> _Given data_:
----------------

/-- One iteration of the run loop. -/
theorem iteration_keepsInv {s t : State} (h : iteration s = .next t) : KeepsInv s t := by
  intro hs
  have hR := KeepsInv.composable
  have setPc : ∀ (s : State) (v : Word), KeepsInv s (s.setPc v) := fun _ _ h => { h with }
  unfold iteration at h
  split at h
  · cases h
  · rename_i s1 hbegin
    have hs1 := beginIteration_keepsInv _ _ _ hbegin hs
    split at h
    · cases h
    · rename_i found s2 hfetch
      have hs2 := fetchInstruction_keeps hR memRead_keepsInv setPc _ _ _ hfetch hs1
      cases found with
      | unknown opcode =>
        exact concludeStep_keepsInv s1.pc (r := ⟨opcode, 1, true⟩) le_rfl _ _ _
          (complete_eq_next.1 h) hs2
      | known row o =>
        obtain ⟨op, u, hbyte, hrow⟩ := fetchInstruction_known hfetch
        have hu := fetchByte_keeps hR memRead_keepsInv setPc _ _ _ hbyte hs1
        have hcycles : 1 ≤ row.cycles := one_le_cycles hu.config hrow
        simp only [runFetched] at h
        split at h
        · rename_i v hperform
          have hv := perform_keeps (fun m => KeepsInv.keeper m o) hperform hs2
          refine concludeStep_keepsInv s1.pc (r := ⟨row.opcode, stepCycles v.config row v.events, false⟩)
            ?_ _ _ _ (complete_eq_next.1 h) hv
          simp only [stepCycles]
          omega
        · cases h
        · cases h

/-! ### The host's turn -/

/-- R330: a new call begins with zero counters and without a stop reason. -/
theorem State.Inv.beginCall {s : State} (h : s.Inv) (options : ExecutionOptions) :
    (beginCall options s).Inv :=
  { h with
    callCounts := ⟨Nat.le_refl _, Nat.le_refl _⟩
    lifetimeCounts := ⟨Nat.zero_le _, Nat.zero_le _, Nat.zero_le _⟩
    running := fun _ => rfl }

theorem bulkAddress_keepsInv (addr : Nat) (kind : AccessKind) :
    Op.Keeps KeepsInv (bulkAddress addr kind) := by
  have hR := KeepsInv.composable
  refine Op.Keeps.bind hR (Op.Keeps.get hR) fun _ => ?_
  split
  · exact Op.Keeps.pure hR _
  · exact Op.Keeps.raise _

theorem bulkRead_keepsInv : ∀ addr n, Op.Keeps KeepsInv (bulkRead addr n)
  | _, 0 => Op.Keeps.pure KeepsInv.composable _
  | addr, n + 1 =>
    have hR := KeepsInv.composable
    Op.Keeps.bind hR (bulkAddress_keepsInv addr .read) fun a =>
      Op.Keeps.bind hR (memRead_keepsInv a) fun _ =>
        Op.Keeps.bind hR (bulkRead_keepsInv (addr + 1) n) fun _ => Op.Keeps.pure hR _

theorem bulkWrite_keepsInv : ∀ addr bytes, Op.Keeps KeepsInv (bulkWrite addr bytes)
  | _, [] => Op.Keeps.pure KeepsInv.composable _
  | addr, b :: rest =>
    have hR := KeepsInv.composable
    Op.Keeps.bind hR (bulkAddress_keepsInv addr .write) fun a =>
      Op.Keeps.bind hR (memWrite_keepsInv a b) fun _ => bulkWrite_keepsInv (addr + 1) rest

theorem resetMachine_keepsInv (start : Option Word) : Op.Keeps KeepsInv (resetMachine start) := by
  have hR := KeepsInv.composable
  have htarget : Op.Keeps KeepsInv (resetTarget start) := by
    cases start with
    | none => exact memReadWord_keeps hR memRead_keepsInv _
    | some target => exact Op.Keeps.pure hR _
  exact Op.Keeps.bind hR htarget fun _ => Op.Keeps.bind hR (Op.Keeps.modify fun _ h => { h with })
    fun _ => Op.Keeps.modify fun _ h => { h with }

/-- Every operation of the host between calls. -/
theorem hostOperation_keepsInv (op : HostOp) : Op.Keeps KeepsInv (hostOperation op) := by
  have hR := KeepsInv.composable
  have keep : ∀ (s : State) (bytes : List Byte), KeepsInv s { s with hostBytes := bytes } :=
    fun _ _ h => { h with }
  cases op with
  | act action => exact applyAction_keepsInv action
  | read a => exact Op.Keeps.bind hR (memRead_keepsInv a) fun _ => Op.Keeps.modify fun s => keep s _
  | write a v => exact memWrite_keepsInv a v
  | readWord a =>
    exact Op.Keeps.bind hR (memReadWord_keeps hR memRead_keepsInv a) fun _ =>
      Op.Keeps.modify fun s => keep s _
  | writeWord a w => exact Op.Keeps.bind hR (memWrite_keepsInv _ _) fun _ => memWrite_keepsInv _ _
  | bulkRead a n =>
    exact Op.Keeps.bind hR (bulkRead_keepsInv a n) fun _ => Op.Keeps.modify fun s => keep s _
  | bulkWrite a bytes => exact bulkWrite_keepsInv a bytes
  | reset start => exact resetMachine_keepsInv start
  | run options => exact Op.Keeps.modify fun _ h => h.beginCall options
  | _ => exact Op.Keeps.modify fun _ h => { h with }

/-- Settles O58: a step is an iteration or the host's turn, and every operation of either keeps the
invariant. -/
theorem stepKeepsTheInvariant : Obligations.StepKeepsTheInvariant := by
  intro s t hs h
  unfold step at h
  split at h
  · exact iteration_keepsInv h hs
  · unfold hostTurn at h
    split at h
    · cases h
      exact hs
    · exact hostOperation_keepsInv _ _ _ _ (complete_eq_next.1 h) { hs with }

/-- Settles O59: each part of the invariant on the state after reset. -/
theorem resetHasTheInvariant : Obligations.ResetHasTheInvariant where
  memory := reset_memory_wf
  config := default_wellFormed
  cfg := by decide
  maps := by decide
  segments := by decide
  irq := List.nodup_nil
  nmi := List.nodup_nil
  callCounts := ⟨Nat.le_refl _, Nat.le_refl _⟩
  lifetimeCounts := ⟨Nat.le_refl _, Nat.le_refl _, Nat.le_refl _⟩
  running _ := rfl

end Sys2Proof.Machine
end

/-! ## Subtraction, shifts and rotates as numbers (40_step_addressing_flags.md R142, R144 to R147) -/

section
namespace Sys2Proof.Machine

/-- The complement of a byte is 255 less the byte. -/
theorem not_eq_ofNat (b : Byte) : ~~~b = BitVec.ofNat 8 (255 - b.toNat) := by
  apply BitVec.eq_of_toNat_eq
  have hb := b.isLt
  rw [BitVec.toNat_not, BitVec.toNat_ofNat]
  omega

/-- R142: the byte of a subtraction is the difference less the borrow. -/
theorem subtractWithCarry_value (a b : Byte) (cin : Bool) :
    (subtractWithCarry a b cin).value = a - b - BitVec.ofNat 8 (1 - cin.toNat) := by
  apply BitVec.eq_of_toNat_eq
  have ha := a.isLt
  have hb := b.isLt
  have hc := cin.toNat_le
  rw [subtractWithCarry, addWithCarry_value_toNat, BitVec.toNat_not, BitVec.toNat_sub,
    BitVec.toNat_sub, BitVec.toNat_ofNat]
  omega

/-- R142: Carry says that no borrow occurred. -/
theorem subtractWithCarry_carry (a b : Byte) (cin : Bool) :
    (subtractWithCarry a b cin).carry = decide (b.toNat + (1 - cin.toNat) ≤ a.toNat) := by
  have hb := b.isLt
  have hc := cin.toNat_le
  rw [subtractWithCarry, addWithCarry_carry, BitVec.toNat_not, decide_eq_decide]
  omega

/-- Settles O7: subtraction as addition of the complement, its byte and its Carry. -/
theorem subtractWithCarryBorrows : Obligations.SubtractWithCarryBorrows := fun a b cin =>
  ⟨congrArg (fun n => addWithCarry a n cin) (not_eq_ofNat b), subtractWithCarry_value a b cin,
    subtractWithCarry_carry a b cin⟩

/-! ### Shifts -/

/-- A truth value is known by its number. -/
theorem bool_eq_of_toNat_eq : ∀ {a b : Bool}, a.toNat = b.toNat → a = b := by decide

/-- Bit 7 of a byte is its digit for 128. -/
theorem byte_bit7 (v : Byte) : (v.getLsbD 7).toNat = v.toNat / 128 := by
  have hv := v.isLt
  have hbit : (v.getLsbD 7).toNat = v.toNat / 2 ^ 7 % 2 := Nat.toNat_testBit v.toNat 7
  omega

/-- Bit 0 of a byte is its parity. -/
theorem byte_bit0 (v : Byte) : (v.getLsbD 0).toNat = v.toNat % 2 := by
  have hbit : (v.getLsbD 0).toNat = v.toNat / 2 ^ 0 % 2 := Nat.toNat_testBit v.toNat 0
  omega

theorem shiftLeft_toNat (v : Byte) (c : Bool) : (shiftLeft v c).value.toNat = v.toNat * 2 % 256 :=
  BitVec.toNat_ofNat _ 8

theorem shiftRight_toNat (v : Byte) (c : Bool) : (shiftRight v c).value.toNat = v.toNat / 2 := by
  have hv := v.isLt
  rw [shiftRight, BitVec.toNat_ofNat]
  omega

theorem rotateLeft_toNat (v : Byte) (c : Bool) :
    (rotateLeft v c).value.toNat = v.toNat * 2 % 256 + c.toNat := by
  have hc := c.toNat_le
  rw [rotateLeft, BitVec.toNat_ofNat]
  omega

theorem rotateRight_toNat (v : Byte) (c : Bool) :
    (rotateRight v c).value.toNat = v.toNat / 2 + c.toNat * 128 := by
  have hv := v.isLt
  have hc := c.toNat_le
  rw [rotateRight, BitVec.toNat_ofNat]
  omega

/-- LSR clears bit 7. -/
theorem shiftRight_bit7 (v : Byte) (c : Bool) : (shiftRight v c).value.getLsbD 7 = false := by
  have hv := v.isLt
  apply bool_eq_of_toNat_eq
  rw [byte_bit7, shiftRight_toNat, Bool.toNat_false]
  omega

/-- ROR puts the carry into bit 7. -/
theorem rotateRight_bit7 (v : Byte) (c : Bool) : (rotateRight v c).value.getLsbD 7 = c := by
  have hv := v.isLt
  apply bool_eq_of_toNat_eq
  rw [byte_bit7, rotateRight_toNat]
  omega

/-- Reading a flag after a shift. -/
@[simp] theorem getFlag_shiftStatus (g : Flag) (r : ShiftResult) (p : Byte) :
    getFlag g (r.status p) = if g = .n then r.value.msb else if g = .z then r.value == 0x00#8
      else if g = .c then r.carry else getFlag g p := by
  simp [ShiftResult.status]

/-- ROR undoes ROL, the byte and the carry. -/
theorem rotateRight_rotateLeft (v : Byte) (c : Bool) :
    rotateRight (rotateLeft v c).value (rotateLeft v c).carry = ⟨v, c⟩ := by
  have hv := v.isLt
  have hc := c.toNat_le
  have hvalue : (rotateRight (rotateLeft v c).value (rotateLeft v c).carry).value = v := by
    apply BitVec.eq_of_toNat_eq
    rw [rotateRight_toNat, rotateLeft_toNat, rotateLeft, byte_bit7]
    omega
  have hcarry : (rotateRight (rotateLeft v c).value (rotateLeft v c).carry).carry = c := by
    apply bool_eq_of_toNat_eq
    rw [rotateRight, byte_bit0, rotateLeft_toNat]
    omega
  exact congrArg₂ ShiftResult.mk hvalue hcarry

----------------

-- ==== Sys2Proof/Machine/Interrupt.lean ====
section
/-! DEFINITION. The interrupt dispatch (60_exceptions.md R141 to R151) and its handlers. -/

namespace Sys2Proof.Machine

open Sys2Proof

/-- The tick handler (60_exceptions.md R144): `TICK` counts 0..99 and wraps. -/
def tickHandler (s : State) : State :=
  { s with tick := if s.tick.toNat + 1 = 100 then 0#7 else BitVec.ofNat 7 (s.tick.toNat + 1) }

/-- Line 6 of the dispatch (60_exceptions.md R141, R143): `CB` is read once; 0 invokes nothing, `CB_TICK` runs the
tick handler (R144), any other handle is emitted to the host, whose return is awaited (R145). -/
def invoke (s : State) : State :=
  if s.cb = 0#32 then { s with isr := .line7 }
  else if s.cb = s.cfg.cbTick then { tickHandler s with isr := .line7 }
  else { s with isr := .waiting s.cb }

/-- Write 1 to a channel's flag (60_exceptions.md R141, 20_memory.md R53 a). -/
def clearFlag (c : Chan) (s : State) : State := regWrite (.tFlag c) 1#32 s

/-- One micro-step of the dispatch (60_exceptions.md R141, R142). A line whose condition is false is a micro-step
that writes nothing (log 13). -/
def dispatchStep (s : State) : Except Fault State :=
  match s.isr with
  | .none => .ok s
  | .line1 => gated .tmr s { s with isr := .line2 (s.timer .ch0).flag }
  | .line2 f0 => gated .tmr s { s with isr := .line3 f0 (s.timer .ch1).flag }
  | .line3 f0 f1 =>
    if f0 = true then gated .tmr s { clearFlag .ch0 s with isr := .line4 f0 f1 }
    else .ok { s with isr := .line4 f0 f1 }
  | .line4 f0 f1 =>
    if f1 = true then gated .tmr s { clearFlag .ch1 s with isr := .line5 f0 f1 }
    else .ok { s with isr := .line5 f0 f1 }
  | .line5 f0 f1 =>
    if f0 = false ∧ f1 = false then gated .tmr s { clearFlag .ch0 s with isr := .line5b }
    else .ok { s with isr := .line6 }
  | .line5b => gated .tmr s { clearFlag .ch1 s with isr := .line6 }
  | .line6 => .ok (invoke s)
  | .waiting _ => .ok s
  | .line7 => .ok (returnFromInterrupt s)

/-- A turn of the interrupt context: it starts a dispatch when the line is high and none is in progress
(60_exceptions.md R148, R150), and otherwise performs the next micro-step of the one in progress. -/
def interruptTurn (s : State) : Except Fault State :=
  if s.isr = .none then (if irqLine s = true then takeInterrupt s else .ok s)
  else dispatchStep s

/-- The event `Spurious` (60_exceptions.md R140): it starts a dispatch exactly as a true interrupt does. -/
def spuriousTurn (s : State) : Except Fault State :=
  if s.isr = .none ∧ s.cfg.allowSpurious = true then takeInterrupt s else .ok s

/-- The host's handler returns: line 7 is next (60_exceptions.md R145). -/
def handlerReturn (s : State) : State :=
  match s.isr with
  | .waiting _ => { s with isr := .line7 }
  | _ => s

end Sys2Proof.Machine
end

----------------

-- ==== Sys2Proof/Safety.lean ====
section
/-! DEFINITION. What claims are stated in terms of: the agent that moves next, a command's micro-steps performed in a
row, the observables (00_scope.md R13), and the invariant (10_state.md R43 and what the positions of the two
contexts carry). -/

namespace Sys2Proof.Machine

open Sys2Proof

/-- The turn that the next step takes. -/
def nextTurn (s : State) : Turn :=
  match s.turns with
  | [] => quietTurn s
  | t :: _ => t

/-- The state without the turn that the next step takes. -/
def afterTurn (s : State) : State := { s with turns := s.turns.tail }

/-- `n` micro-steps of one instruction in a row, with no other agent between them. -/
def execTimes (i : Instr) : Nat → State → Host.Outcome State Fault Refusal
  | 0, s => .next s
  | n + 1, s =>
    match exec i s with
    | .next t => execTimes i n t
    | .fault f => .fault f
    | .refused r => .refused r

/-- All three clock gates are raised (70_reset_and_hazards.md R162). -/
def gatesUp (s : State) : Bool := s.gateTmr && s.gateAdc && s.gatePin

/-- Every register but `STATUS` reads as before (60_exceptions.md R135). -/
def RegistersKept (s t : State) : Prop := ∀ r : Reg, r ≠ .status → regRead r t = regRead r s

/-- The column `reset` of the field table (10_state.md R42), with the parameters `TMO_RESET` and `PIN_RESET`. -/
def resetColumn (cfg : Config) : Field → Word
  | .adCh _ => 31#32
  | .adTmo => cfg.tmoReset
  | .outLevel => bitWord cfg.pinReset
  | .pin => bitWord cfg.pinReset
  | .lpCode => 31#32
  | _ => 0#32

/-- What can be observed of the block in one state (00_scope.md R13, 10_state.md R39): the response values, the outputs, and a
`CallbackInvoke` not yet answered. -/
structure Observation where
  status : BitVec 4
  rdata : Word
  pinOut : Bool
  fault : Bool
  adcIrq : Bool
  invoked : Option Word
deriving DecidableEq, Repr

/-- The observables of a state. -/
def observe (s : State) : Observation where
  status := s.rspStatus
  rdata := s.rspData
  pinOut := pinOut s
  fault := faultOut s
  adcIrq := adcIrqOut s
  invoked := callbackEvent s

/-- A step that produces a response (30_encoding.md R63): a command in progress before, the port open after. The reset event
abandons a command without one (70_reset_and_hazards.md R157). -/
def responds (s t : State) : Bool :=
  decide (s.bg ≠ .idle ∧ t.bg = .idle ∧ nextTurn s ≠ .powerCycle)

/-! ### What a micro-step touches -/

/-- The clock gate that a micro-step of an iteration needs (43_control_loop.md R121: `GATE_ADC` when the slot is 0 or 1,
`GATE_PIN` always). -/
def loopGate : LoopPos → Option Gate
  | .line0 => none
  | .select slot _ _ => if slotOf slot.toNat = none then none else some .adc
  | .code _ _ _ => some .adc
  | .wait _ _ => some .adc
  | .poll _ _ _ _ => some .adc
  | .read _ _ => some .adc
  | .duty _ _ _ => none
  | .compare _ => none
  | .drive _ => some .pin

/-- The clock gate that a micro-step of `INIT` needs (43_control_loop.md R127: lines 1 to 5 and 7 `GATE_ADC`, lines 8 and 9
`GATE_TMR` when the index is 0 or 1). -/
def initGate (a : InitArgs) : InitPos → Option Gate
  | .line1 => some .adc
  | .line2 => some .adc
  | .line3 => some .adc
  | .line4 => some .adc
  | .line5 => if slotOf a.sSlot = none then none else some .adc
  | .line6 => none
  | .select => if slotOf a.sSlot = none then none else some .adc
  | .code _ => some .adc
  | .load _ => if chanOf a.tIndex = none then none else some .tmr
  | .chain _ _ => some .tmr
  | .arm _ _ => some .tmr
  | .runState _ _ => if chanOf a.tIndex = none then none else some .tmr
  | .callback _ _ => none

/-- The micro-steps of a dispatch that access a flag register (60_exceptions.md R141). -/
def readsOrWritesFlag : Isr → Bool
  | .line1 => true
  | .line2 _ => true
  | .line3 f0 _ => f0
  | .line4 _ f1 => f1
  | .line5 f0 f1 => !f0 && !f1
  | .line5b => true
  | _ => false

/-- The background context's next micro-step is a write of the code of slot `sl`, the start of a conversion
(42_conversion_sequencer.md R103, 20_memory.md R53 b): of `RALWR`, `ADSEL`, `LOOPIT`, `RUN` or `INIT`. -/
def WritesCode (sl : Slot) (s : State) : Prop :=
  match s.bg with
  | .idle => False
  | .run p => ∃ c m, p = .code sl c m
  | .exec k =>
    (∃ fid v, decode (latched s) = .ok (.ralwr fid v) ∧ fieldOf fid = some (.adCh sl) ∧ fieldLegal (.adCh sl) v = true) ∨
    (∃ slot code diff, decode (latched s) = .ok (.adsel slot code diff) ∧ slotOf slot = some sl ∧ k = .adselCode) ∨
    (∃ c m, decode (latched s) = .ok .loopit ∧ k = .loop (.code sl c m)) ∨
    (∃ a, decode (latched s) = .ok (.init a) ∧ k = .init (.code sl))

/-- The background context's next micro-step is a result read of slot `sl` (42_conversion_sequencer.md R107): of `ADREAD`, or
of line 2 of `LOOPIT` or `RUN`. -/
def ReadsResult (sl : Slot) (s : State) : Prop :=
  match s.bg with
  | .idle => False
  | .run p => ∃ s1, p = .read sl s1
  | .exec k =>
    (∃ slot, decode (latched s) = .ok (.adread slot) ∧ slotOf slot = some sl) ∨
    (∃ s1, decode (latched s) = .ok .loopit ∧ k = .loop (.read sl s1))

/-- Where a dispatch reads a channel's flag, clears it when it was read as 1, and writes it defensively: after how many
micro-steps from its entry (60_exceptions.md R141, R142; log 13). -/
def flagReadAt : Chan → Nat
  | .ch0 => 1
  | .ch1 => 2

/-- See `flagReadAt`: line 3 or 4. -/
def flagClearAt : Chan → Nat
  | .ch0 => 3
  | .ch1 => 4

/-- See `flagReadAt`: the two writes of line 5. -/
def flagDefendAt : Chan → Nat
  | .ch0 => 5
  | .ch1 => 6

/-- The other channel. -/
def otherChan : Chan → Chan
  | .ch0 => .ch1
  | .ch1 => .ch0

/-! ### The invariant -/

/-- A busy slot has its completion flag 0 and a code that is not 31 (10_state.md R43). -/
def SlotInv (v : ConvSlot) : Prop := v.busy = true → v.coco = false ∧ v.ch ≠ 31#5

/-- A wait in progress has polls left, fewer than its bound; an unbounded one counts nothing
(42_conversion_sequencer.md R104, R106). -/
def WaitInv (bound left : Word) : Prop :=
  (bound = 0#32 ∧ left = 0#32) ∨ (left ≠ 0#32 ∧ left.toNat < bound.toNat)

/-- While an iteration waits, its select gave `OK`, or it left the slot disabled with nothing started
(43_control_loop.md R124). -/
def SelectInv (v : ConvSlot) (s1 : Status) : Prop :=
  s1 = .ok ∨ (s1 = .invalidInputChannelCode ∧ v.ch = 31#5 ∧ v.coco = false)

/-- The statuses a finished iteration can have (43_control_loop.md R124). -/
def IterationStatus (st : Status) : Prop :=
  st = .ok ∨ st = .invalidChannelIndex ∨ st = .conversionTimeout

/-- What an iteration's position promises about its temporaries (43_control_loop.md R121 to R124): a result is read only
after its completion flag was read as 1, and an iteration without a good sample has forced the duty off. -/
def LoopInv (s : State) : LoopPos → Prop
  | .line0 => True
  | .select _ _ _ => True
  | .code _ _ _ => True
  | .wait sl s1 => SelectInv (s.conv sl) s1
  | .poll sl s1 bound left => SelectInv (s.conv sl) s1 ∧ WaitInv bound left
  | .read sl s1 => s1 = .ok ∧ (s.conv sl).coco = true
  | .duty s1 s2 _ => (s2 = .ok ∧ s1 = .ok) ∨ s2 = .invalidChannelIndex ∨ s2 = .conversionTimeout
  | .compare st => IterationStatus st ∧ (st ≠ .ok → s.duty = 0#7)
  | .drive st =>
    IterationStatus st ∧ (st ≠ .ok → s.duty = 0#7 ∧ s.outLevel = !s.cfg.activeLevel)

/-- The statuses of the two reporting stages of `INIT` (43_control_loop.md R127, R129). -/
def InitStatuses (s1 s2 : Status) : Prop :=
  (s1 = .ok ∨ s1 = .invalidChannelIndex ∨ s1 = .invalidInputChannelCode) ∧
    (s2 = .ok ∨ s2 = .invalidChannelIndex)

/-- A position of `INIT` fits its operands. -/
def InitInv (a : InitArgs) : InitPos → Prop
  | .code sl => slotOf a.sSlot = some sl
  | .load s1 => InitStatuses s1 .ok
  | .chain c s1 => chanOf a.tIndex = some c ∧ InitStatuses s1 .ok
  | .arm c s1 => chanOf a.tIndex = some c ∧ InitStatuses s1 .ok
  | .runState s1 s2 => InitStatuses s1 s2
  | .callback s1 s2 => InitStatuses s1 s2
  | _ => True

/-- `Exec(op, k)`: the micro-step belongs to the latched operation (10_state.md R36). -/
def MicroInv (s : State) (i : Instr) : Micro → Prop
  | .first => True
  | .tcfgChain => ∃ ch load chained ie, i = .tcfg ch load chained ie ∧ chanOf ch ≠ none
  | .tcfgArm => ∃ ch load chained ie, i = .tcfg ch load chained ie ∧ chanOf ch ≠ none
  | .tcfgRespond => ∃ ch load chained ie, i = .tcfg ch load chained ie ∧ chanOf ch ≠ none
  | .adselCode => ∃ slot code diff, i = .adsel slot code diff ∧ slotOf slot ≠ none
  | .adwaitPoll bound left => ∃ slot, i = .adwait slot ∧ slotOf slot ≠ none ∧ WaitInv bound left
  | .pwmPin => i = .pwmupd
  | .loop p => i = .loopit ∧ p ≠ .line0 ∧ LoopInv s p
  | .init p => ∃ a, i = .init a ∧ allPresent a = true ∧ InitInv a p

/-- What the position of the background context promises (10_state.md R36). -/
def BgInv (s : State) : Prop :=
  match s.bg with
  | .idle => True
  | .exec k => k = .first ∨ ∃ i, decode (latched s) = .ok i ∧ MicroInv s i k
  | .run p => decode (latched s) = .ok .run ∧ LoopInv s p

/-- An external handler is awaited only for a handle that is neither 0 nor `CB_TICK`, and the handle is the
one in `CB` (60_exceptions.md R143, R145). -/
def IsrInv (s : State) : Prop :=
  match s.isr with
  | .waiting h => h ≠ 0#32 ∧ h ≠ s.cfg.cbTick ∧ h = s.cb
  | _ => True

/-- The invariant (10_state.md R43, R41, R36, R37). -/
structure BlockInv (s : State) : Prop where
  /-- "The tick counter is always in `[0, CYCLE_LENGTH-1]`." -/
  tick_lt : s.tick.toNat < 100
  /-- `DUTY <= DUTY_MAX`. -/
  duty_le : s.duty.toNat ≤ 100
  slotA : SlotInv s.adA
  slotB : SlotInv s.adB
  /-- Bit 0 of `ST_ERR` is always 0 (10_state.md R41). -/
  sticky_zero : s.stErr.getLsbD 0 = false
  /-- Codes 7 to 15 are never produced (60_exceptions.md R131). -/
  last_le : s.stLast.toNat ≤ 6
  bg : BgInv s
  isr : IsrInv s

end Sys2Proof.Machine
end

----------------

> _Instructions for the task_: Among the lines of the listing above, which ones hold "observables"? Copy them.

> _Result_:
row, the observables (00_scope.md R13), and the invariant (10_state.md R43 and what the positions of the two
/-- The observables of a state. -/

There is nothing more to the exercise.